[Saved data entries]
-=-=-=-=-

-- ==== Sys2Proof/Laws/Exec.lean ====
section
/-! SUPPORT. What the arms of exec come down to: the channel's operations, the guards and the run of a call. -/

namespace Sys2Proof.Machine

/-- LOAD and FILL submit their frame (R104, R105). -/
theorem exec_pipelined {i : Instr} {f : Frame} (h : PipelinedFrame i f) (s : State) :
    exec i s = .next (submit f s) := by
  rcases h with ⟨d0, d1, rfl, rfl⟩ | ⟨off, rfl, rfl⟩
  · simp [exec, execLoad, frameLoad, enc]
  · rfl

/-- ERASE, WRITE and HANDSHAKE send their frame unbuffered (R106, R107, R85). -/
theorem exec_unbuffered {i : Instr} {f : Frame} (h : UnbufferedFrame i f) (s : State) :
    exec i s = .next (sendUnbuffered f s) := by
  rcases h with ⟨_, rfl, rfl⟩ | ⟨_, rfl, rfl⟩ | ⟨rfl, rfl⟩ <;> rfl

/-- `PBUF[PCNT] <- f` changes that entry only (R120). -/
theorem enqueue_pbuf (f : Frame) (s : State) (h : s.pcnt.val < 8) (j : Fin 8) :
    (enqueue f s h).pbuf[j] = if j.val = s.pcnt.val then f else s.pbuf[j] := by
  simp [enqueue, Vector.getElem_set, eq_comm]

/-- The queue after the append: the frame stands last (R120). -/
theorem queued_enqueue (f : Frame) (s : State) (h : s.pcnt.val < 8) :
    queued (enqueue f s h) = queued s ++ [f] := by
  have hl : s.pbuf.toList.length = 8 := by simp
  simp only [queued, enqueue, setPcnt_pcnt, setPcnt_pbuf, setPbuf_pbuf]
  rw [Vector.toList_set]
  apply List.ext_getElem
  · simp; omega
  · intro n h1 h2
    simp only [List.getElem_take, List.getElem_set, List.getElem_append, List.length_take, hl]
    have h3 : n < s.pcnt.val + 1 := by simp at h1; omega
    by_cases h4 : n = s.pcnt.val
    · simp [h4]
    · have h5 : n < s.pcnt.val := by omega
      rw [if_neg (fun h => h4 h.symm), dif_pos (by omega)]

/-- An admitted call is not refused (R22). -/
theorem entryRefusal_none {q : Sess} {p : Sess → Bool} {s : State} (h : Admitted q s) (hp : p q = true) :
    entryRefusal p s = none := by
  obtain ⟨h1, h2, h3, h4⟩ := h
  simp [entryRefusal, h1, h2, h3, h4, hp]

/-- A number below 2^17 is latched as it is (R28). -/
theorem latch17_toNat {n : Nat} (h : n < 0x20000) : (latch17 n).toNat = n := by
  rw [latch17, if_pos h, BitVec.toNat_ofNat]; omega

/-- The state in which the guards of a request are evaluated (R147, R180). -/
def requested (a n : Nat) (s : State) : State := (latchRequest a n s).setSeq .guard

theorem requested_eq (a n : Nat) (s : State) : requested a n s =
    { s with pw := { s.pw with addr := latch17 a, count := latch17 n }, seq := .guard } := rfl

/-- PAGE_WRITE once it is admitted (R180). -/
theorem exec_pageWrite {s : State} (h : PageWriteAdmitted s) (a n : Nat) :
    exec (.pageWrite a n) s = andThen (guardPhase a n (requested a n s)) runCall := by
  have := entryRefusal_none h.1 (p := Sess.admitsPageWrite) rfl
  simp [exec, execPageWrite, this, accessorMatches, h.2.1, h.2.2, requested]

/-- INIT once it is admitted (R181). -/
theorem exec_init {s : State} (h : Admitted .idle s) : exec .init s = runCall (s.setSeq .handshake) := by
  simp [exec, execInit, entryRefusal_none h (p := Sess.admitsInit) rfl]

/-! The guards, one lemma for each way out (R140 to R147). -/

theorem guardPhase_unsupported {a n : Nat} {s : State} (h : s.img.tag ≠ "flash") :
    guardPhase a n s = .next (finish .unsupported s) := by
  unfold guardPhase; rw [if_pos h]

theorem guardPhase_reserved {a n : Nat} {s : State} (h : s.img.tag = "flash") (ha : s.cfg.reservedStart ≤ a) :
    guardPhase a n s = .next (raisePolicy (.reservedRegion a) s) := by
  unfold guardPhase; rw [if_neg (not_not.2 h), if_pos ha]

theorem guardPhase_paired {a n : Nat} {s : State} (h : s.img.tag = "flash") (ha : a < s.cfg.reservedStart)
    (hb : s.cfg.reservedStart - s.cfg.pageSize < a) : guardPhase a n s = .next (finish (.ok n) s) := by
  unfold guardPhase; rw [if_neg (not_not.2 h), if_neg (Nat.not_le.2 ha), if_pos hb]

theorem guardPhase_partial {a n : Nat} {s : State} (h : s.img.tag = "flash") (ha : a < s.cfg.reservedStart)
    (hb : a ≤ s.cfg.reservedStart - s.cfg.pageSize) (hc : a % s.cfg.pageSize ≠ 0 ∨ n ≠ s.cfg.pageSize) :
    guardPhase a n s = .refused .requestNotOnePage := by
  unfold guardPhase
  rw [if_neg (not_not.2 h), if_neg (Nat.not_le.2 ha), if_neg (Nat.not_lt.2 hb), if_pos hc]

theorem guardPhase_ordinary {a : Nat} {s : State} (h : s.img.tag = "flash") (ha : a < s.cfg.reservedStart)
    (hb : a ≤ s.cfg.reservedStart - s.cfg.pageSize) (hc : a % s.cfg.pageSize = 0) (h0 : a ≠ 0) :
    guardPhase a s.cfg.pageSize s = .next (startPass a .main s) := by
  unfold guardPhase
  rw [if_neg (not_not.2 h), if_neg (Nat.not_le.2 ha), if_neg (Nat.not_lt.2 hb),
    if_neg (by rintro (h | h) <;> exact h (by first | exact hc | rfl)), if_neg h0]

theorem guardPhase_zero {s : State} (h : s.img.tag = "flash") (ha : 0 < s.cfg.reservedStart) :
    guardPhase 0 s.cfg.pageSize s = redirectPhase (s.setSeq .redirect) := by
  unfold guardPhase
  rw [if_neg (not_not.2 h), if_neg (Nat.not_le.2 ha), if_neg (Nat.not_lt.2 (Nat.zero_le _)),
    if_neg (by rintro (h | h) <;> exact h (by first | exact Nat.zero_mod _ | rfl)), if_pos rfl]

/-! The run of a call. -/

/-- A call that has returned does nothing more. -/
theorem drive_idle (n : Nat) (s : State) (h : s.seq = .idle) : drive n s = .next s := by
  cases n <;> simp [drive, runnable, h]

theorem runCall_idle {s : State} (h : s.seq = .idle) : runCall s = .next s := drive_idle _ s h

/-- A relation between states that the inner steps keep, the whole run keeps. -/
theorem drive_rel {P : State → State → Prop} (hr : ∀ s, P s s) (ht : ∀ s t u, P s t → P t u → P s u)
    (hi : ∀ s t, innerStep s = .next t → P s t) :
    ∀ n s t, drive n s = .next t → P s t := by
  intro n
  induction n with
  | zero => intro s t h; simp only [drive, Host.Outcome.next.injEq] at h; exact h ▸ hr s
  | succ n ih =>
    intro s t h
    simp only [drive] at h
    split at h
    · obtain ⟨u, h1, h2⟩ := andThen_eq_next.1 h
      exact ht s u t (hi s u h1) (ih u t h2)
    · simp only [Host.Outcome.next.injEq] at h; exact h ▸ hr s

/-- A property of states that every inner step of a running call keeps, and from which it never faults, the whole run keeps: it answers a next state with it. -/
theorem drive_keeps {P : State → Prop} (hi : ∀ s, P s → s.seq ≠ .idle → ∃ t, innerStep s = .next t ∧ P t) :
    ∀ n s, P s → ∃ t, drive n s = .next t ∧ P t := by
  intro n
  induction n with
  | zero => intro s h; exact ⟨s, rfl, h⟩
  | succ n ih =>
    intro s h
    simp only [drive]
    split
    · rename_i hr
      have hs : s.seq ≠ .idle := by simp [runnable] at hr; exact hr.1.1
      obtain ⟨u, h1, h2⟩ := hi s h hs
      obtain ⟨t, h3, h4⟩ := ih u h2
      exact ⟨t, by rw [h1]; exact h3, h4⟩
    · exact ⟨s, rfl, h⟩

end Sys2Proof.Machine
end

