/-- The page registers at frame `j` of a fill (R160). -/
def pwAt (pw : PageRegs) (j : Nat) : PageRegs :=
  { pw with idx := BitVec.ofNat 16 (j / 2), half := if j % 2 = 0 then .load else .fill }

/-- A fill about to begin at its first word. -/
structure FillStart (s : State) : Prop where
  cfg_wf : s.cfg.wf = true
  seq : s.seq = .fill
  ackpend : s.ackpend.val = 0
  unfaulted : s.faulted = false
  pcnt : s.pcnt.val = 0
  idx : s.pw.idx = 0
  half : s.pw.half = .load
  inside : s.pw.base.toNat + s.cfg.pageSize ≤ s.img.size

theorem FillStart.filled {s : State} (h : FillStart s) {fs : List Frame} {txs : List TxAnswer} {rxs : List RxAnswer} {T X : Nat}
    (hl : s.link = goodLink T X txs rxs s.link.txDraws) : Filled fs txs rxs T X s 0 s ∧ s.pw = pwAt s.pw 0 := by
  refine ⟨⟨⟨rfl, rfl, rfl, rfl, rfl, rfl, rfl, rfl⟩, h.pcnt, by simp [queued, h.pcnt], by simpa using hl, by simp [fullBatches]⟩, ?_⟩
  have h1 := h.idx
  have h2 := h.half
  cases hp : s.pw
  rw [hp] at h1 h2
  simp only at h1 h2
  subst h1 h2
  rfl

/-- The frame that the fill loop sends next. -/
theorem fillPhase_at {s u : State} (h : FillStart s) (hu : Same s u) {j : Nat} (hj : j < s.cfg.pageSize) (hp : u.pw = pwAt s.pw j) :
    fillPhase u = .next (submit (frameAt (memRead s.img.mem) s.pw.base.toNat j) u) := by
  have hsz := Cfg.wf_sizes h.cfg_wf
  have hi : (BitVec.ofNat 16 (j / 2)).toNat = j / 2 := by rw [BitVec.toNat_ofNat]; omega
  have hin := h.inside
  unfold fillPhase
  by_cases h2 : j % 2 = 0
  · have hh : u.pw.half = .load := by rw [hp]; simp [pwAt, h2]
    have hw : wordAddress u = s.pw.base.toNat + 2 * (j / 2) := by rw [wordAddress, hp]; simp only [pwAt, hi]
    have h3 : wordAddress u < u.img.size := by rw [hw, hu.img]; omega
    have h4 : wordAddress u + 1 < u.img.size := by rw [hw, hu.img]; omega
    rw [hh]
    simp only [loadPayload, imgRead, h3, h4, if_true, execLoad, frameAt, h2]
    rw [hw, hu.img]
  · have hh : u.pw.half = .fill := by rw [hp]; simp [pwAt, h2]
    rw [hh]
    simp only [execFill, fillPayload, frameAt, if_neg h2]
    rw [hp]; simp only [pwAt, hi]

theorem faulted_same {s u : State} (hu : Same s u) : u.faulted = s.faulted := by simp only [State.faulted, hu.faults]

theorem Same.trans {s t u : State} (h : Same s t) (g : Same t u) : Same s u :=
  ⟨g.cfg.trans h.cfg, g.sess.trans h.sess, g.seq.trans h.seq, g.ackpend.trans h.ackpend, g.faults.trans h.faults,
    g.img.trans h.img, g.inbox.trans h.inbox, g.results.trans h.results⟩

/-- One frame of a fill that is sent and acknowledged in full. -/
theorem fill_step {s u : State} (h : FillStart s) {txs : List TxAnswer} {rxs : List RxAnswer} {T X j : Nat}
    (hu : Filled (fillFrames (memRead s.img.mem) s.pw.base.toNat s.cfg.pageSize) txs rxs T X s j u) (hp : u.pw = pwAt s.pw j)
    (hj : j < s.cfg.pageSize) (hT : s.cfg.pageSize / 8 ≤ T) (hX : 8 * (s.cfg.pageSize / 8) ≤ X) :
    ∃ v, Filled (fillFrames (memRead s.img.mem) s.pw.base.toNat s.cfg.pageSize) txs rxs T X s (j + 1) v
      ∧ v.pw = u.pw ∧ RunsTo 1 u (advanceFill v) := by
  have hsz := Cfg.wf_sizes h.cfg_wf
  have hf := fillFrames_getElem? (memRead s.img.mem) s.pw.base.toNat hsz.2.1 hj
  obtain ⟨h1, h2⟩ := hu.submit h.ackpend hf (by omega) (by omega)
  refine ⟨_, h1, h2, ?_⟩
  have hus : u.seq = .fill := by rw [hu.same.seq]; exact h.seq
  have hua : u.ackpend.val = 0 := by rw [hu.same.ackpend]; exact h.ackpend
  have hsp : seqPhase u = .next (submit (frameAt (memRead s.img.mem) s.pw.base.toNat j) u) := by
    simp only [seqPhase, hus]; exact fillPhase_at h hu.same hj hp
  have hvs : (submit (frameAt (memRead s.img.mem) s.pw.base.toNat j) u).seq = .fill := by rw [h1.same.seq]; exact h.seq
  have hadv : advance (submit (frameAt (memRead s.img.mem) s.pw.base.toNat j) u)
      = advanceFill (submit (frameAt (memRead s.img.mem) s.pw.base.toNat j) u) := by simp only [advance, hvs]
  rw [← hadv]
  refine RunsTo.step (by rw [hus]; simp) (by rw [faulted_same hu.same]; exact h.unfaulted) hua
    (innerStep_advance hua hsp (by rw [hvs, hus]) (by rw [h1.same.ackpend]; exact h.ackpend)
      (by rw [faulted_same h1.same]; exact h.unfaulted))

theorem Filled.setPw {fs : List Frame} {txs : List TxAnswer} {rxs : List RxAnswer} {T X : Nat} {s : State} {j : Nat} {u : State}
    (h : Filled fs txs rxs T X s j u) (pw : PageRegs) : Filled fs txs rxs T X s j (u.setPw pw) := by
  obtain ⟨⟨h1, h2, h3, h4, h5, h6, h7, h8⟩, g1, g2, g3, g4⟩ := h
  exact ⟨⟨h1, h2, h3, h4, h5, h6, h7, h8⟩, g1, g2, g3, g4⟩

-=-=-=-=-

REQUIRED ACTION —
Please reproduce the lines from the line with "first word. -/" to the line with "only [State.faulted, hu.faults]", both ends included, exactly as they appear above.

WRITTEN SOLUTION —
/-- A fill about to begin at its first word. -/
structure FillStart (s : State) : Prop where
  cfg_wf : s.cfg.wf = true
  seq : s.seq = .fill
  ackpend : s.ackpend.val = 0
  unfaulted : s.faulted = false
  pcnt : s.pcnt.val = 0
  idx : s.pw.idx = 0
  half : s.pw.half = .load
  inside : s.pw.base.toNat + s.cfg.pageSize ≤ s.img.size

theorem FillStart.filled {s : State} (h : FillStart s) {fs : List Frame} {txs : List TxAnswer} {rxs : List RxAnswer} {T X : Nat}
    (hl : s.link = goodLink T X txs rxs s.link.txDraws) : Filled fs txs rxs T X s 0 s ∧ s.pw = pwAt s.pw 0 := by
  refine ⟨⟨⟨rfl, rfl, rfl, rfl, rfl, rfl, rfl, rfl⟩, h.pcnt, by simp [queued, h.pcnt], by simpa using hl, by simp [fullBatches]⟩, ?_⟩
  have h1 := h.idx
  have h2 := h.half
  cases hp : s.pw
  rw [hp] at h1 h2
  simp only at h1 h2
  subst h1 h2
  rfl

/-- The frame that the fill loop sends next. -/
theorem fillPhase_at {s u : State} (h : FillStart s) (hu : Same s u) {j : Nat} (hj : j < s.cfg.pageSize) (hp : u.pw = pwAt s.pw j) :
    fillPhase u = .next (submit (frameAt (memRead s.img.mem) s.pw.base.toNat j) u) := by
  have hsz := Cfg.wf_sizes h.cfg_wf
  have hi : (BitVec.ofNat 16 (j / 2)).toNat = j / 2 := by rw [BitVec.toNat_ofNat]; omega
  have hin := h.inside
  unfold fillPhase
  by_cases h2 : j % 2 = 0
  · have hh : u.pw.half = .load := by rw [hp]; simp [pwAt, h2]
    have hw : wordAddress u = s.pw.base.toNat + 2 * (j / 2) := by rw [wordAddress, hp]; simp only [pwAt, hi]
    have h3 : wordAddress u < u.img.size := by rw [hw, hu.img]; omega
    have h4 : wordAddress u + 1 < u.img.size := by rw [hw, hu.img]; omega
    rw [hh]
    simp only [loadPayload, imgRead, h3, h4, if_true, execLoad, frameAt, h2]
    rw [hw, hu.img]
  · have hh : u.pw.half = .fill := by rw [hp]; simp [pwAt, h2]
    rw [hh]
    simp only [execFill, fillPayload, frameAt, if_neg h2]
    rw [hp]; simp only [pwAt, hi]

theorem faulted_same {s u : State} (hu : Same s u) : u.faulted = s.faulted := by simp only [State.faulted, hu.faults]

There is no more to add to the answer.